Second, we need to make sure we're actually running government more effectively and efficiently. We did that under Mayor Bloomberg, but we've seen a dramatic increase in the number of city employees even while the city was shrinking. And so we have to be more effective and efficient investing in what's key, but also making government work better with technology. Make it simpler and more easily accessible for co-ops and condos.

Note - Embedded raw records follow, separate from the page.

-- ==== Sys2Proof/Decode.lean ====
section
/-! DEFINITION. Command words: `decode`, total on every 64-bit word and rejecting by name
(spec/30_encoding.md R100 to R109), and `encode`, the word of a command (R102, R110). -/

namespace Sys2Proof

/-- Why a word is no command. Every one of them is ILLEGAL_COMMAND to the host (R105). -/
inductive Illegal where
  /-- `v[63:16] != 0` (R104). -/
  | reservedBits
  /-- An opcode other than 0x01 to 0x04 (R106). -/
  | unassignedOpcode
  /-- BLOCKSIZE with SLOT != 0 (R107). -/
  | slotOnBlocksize
deriving DecidableEq, Repr

/-- The field RSV, bits 63:16 (R100). -/
def rsvField (v : U64) : BitVec 48 := v.extractLsb' 16 48

/-- The field SLOT, bits 15:8 (R100, R103). -/
def slotField (v : U64) : Byte := v.extractLsb' 8 8

/-- The field OPC, bits 7:0 (R100, R102). -/
def opcField (v : U64) : Byte := v.extractLsb' 0 8

/-- R105: decode one command word. -/
def decode (v : U64) : Except Illegal Instr :=
  if rsvField v ≠ 0 then .error .reservedBits
  else
    let s := (slotField v).toNat
    if opcField v = 0x01#8 then .ok (.newcipher s)
    else if opcField v = 0x02#8 then
      if s ≠ 0 then .error .slotOnBlocksize else .ok .blocksize
    else if opcField v = 0x03#8 then .ok (.encrypt s)
    else if opcField v = 0x04#8 then .ok (.decrypt s)
    else .error .unassignedOpcode

/-- The opcode of a command (R102). -/
def opcodeOf : Instr → Byte
  | .newcipher _ => 0x01#8
  | .blocksize => 0x02#8
  | .encrypt _ => 0x03#8
  | .decrypt _ => 0x04#8

/-- The value of the SLOT field of a command's word; BLOCKSIZE has 0 there (R102, R107). -/
def slotOf : Instr → Nat
  | .newcipher s => s
  | .blocksize => 0
  | .encrypt s => s
  | .decrypt s => s

/-- The command word of a command: OPC in bits 7:0, SLOT in bits 15:8, RSV = 0 (R100, R102, R110). -/
def encode (i : Instr) : U64 :=
  ((BitVec.ofNat 8 (slotOf i)).setWidth 64 <<< 8) ||| (opcodeOf i).setWidth 64

/-- The command the decoder reads from the `nbits` low bits of `w`, numbered as spec/opcode_table.json numbers
them: a command word is one whole 64-bit value (R109), so no byte order enters. -/
def decodeTableWord (nbits w : Nat) : Option Instr :=
  if nbits ≤ 64 then (decode (BitVec.ofNat 64 (w % 2 ^ nbits))).toOption else none

end Sys2Proof
end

And then the third thing is we have to find smart ways to bring revenues – not to raise property taxes, but to make the system more equitable and fair. I do think we should reverse the Trump tax cuts in Washington and get more revenue from DC, but we also have a huge opportunity with congestion pricing, with value capture like we did on the far West side, where we built out the whole number seven subway extension, just with revenues that the city raised from that new construction. And so we have real opportunities to be able to find innovative ways to raise revenues without increasing the tax burden on our co-ops and condos.


Carol Ott:


Thank you very much. If you have any final statements you would like to make to the audience of co-ops and condos that are listening, I would appreciate hearing them. 


Shaun Donovan:


Well, Carol, I would just say this: it's the most consequential election of our lifetimes. This is the time to rebuild from a health pandemic, an economic pandemic, a pandemic of inequality in our city. And I'm the only candidate with the deep experience leading again and again, through crisis. Whether it's in the wake of 9-11 as Housing commissioner, whether it was in the midst of the worst housing crisis of our lifetimes as HUD secretary, rebuilding from Sandy, when President Obama asked me to lead the recovery. And also, as I said, leading through the worst budget deficit we'd seen since seen since World War II and sitting side by side with Dr. Fauci in this situation room to recover from Ebola and Zika. So no one in this race has the deep experience I do to be able to repair and rebuild our city at this moment where we need exactly that kind of leadership. So thank you. Thank you for having me. I look forward to working from City Hall closely with co-ops and condos across the city, and to being your partner at City Hall.